**Problem statement**
Word for word, set down every line of the entries below from the line with "finishEntry entry st 0 s) s" to the line with "runEntry entry true 0x09 (fun e s =>", including both, and no other line.

[Stored data]
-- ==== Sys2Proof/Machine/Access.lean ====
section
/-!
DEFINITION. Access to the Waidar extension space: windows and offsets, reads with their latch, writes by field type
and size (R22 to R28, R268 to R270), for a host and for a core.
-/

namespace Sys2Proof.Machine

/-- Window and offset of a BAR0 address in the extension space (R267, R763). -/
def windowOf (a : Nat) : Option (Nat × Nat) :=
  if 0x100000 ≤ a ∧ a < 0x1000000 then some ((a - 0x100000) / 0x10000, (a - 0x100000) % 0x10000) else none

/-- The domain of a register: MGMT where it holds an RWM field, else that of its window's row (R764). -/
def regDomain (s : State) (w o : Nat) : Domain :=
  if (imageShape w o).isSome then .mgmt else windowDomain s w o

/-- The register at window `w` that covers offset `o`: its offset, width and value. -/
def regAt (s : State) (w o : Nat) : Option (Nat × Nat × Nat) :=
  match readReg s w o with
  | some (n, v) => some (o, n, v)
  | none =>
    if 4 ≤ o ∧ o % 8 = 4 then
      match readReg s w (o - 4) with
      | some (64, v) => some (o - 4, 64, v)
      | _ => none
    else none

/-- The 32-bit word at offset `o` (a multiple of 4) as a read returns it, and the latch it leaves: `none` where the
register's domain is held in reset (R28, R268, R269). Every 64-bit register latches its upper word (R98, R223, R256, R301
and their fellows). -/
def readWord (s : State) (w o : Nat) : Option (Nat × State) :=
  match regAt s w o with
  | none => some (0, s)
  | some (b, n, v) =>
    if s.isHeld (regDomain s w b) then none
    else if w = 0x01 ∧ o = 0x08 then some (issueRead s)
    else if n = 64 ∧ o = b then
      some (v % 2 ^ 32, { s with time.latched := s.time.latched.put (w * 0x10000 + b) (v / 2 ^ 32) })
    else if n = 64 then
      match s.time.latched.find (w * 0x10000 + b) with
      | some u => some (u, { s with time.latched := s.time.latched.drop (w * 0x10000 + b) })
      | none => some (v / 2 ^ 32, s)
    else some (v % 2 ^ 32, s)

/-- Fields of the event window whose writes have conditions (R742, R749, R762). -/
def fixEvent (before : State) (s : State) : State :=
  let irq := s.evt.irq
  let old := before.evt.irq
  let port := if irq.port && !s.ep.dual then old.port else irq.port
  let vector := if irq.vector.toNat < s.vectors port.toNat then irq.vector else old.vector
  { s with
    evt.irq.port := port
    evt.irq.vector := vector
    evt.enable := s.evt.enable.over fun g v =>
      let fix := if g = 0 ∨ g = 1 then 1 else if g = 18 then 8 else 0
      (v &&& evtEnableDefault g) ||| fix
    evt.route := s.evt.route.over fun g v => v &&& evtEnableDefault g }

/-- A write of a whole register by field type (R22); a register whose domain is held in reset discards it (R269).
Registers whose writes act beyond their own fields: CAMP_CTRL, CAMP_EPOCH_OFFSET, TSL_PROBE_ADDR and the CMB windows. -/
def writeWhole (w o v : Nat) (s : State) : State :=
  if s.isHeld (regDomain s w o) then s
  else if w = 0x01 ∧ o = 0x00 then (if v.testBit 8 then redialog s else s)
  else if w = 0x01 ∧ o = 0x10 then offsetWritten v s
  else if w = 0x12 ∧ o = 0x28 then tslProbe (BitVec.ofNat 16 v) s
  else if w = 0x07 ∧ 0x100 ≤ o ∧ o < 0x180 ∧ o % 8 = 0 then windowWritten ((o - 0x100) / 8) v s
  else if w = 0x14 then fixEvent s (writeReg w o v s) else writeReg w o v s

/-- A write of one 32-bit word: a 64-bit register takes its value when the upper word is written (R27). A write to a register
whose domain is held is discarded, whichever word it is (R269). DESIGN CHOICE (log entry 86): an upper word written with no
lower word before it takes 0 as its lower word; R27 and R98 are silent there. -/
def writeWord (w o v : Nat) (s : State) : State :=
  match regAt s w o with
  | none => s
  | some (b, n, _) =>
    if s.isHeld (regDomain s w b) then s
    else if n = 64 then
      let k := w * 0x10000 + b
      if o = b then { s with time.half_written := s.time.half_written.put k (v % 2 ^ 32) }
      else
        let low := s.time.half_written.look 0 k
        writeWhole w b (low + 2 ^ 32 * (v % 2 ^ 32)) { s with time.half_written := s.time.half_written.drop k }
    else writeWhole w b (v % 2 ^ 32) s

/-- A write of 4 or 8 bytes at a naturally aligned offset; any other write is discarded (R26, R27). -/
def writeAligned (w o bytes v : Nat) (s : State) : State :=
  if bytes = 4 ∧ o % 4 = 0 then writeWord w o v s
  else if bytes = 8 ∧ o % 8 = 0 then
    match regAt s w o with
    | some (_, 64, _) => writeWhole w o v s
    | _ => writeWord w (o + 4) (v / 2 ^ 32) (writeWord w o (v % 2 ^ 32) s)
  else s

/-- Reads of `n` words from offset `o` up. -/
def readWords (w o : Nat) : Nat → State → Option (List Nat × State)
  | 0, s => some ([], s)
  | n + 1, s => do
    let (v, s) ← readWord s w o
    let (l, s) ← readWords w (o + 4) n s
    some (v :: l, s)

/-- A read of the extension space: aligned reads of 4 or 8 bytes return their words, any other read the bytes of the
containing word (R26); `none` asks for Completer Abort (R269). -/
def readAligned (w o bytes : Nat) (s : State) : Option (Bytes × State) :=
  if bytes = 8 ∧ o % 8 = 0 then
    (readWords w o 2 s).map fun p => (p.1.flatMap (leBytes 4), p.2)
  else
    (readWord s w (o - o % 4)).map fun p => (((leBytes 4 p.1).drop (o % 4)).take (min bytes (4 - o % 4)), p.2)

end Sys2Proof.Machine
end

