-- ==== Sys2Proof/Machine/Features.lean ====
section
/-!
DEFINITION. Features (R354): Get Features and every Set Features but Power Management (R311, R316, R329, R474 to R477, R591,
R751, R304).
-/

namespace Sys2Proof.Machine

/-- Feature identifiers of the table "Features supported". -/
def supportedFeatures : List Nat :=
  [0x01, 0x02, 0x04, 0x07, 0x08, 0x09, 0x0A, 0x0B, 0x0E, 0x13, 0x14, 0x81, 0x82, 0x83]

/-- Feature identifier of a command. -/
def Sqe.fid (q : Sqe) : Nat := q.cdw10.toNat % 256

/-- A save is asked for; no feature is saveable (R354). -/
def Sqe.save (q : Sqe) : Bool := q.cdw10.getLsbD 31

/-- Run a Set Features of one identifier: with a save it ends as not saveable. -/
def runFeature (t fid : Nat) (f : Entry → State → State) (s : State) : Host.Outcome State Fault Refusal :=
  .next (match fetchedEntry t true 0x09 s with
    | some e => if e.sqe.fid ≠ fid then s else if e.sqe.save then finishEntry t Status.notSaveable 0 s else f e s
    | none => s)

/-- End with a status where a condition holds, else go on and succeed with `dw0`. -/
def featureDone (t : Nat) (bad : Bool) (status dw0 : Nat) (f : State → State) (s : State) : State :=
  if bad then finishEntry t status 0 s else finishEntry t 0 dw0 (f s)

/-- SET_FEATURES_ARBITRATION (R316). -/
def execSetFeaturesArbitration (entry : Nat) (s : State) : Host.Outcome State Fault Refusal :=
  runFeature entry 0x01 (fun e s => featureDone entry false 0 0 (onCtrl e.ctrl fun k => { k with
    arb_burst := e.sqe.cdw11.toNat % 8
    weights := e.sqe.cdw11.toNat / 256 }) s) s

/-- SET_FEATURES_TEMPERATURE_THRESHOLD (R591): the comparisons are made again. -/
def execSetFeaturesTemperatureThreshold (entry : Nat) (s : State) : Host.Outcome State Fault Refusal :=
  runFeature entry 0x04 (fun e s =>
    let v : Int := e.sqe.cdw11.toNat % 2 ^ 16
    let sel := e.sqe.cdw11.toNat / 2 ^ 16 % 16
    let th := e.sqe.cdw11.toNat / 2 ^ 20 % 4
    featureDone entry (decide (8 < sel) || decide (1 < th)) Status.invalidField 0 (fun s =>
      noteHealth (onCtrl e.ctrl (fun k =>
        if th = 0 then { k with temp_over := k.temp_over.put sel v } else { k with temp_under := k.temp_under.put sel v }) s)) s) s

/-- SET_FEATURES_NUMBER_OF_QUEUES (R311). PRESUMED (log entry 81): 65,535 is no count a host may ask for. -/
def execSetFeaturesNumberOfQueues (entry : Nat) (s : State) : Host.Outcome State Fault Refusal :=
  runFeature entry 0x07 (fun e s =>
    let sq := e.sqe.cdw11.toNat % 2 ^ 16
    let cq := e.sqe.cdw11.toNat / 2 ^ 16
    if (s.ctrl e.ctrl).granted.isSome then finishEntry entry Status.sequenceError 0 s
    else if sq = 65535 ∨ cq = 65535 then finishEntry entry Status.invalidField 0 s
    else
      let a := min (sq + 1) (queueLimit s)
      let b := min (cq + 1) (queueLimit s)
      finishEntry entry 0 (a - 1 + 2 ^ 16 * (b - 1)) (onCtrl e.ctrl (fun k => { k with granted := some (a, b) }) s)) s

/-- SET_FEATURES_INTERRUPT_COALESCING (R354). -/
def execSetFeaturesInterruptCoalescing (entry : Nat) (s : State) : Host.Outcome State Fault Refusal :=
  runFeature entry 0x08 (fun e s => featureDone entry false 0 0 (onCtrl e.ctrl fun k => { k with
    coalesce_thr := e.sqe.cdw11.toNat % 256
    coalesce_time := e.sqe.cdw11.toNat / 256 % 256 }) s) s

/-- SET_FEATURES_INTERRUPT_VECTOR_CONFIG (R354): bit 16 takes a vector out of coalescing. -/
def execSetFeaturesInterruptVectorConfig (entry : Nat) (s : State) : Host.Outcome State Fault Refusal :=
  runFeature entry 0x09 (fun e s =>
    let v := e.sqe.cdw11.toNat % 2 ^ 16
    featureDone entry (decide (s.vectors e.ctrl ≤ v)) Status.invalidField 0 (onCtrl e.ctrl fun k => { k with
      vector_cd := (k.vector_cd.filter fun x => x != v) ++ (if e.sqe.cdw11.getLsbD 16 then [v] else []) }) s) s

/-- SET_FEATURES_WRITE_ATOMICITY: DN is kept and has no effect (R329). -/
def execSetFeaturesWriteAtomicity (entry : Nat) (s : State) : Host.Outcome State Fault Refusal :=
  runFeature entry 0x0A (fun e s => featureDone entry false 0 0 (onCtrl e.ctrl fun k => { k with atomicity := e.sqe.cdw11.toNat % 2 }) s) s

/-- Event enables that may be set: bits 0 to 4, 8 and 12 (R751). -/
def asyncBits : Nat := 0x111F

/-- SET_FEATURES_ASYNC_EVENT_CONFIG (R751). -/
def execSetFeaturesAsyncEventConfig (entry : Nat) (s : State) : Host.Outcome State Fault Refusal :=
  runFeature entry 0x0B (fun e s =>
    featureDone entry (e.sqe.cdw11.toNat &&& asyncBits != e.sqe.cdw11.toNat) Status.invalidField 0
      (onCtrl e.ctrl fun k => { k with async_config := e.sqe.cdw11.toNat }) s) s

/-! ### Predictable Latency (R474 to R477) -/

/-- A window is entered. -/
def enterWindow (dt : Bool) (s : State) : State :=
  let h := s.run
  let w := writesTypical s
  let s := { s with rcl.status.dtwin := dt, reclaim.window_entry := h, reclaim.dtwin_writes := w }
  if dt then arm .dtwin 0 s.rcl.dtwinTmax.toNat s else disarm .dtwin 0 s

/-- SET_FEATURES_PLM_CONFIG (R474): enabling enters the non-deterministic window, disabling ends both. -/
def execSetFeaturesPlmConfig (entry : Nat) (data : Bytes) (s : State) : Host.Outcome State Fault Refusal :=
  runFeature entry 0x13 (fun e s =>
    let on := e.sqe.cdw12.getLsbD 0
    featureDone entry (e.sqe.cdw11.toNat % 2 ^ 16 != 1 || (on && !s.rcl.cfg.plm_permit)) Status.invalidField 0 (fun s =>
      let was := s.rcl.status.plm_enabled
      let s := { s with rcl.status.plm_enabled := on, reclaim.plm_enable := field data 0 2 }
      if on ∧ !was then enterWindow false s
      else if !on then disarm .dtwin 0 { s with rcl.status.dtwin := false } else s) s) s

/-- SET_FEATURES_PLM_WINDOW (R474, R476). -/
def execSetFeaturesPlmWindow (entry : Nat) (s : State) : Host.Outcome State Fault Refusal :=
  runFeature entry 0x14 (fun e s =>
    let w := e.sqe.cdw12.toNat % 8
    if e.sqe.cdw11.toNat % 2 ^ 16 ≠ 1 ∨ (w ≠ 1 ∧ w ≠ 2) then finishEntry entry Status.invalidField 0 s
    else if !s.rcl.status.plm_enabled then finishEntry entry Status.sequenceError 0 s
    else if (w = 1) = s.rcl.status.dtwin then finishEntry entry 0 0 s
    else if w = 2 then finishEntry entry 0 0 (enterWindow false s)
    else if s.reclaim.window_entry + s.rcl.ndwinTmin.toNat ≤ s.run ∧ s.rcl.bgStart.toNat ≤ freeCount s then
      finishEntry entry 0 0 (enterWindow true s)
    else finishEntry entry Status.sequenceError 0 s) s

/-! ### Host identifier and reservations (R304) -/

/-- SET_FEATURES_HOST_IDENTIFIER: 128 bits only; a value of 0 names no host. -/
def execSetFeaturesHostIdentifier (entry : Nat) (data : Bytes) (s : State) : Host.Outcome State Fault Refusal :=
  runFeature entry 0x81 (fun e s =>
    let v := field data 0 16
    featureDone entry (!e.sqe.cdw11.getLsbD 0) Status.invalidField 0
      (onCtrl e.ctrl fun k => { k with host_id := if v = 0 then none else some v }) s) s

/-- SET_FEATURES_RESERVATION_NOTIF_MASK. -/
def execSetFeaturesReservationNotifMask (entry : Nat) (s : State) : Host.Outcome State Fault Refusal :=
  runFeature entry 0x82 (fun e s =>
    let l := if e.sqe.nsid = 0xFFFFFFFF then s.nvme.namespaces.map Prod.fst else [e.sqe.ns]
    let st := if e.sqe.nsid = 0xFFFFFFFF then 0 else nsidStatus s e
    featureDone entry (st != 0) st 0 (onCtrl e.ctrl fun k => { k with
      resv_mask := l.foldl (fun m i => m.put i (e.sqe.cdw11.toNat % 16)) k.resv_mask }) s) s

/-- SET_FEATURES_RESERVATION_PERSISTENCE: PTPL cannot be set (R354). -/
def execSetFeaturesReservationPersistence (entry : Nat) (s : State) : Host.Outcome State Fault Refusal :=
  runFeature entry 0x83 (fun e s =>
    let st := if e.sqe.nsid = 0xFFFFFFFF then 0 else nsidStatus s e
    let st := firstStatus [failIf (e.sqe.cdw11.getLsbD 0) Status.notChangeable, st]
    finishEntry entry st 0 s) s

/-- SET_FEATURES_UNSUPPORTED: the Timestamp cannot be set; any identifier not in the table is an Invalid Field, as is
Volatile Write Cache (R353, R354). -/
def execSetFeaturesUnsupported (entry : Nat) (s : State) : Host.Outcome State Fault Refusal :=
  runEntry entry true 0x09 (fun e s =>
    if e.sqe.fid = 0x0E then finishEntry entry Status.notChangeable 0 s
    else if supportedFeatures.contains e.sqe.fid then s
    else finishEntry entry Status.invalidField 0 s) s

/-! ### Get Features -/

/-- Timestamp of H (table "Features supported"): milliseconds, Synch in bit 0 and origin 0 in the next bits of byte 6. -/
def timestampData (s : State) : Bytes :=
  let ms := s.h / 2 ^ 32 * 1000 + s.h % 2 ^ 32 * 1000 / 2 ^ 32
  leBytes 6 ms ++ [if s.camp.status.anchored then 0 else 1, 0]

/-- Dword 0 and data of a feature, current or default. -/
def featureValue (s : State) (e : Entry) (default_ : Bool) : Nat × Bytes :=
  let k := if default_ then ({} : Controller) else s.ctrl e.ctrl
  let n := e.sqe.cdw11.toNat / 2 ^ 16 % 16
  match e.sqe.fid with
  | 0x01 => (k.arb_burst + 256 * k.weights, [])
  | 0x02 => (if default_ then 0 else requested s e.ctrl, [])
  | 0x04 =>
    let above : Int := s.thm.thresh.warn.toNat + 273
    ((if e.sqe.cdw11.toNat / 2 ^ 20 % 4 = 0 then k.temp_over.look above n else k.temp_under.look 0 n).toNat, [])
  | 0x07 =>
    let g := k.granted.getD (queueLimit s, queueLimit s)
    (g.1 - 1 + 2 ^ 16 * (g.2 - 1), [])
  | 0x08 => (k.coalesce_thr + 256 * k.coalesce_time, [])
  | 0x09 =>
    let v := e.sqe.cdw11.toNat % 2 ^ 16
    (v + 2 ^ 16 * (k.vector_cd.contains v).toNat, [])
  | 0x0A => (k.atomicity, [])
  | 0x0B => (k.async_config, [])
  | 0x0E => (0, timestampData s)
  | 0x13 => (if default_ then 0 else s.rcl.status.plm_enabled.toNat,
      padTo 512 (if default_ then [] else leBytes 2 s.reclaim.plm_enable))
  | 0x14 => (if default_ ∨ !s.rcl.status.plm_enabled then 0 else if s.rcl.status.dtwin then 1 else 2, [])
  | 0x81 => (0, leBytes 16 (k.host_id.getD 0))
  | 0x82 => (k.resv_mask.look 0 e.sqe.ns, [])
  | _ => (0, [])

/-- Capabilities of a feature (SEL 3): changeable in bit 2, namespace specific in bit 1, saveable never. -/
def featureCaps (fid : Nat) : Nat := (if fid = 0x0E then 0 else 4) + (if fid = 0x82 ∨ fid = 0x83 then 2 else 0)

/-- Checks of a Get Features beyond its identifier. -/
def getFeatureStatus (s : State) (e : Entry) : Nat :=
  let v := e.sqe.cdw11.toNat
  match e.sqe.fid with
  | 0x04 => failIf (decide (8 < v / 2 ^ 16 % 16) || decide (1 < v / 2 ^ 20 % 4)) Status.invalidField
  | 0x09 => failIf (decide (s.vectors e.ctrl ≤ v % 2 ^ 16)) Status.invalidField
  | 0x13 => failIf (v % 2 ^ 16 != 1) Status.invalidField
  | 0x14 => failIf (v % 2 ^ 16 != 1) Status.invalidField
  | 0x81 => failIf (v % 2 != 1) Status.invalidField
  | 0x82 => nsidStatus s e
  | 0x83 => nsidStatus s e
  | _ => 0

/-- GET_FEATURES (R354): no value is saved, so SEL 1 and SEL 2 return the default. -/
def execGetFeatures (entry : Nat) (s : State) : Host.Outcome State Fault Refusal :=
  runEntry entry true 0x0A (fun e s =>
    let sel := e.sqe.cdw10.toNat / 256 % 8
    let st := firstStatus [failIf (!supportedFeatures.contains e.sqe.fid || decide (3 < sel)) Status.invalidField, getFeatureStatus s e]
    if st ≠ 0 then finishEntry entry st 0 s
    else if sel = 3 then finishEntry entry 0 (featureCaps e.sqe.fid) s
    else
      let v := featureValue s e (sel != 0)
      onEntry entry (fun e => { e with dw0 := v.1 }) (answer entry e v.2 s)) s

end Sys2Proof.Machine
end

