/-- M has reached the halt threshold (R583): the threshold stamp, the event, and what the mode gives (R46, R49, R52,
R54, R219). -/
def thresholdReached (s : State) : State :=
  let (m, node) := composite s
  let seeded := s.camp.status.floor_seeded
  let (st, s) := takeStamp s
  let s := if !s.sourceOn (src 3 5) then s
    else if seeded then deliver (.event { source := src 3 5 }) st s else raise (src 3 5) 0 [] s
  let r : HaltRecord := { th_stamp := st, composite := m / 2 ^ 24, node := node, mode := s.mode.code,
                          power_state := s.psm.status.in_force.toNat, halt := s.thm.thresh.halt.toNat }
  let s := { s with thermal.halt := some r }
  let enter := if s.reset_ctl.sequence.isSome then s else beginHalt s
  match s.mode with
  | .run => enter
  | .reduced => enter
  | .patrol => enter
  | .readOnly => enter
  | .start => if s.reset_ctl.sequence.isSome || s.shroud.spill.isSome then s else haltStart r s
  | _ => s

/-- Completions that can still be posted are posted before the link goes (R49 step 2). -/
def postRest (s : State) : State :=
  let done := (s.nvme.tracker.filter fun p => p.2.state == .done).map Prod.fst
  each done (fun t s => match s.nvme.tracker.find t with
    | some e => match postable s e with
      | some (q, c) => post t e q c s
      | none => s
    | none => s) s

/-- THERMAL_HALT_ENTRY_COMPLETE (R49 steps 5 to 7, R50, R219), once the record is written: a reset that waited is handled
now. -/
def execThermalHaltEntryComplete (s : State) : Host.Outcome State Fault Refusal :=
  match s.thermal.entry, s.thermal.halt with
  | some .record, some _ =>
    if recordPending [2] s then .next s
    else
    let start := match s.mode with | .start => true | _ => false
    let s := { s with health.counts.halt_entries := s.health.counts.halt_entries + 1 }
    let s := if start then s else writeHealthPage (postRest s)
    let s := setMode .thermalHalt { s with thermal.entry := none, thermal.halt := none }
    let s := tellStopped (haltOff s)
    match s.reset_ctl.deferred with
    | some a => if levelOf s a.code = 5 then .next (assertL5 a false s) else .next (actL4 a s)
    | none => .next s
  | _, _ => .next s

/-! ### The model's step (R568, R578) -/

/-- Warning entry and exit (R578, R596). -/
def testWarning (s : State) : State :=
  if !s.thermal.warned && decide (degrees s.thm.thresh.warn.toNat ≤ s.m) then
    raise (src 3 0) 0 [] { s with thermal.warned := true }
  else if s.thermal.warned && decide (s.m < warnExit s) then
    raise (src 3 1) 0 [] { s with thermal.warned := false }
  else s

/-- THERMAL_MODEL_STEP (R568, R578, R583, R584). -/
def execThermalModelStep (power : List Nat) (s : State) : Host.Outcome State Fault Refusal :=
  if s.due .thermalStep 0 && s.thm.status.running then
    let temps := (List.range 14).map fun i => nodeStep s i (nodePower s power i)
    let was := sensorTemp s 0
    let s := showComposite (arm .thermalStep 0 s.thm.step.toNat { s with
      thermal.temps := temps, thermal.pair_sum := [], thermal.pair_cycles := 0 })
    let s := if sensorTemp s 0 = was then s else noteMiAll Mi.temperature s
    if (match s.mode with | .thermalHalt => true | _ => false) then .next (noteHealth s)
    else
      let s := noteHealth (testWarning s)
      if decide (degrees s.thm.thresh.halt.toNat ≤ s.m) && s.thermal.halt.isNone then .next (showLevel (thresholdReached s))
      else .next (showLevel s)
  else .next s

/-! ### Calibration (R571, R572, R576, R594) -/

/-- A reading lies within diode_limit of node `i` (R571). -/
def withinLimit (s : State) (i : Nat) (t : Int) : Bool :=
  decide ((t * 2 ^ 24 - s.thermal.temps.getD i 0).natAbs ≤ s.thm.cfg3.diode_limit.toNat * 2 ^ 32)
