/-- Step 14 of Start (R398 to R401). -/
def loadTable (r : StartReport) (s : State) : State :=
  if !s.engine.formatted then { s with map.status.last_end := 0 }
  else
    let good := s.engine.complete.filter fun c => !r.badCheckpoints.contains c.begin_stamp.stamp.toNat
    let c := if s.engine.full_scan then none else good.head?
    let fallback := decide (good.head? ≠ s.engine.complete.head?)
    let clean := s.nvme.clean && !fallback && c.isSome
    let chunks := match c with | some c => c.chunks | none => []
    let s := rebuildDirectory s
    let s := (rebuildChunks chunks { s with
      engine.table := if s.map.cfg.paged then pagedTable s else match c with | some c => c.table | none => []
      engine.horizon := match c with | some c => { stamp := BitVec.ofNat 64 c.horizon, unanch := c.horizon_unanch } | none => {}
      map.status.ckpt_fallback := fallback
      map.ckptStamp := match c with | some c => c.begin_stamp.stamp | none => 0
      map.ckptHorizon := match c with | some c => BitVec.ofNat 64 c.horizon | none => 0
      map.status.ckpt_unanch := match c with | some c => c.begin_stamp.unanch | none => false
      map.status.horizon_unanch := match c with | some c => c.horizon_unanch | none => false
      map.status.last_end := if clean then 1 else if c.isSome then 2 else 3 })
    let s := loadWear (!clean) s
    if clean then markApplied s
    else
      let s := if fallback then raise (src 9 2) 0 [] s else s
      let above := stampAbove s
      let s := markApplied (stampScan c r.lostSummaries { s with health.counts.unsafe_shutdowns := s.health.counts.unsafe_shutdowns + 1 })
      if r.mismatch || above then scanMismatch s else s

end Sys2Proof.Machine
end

**Your response**
    finishEntry entry st 0 s) s

/-- SET_FEATURES_UNSUPPORTED: the Timestamp cannot be set; any identifier not in the table is an Invalid Field, as is
Volatile Write Cache (R353, R354). -/
def execSetFeaturesUnsupported (entry : Nat) (s : State) : Host.Outcome State Fault Refusal :=
  runEntry entry true 0x09 (fun e s =>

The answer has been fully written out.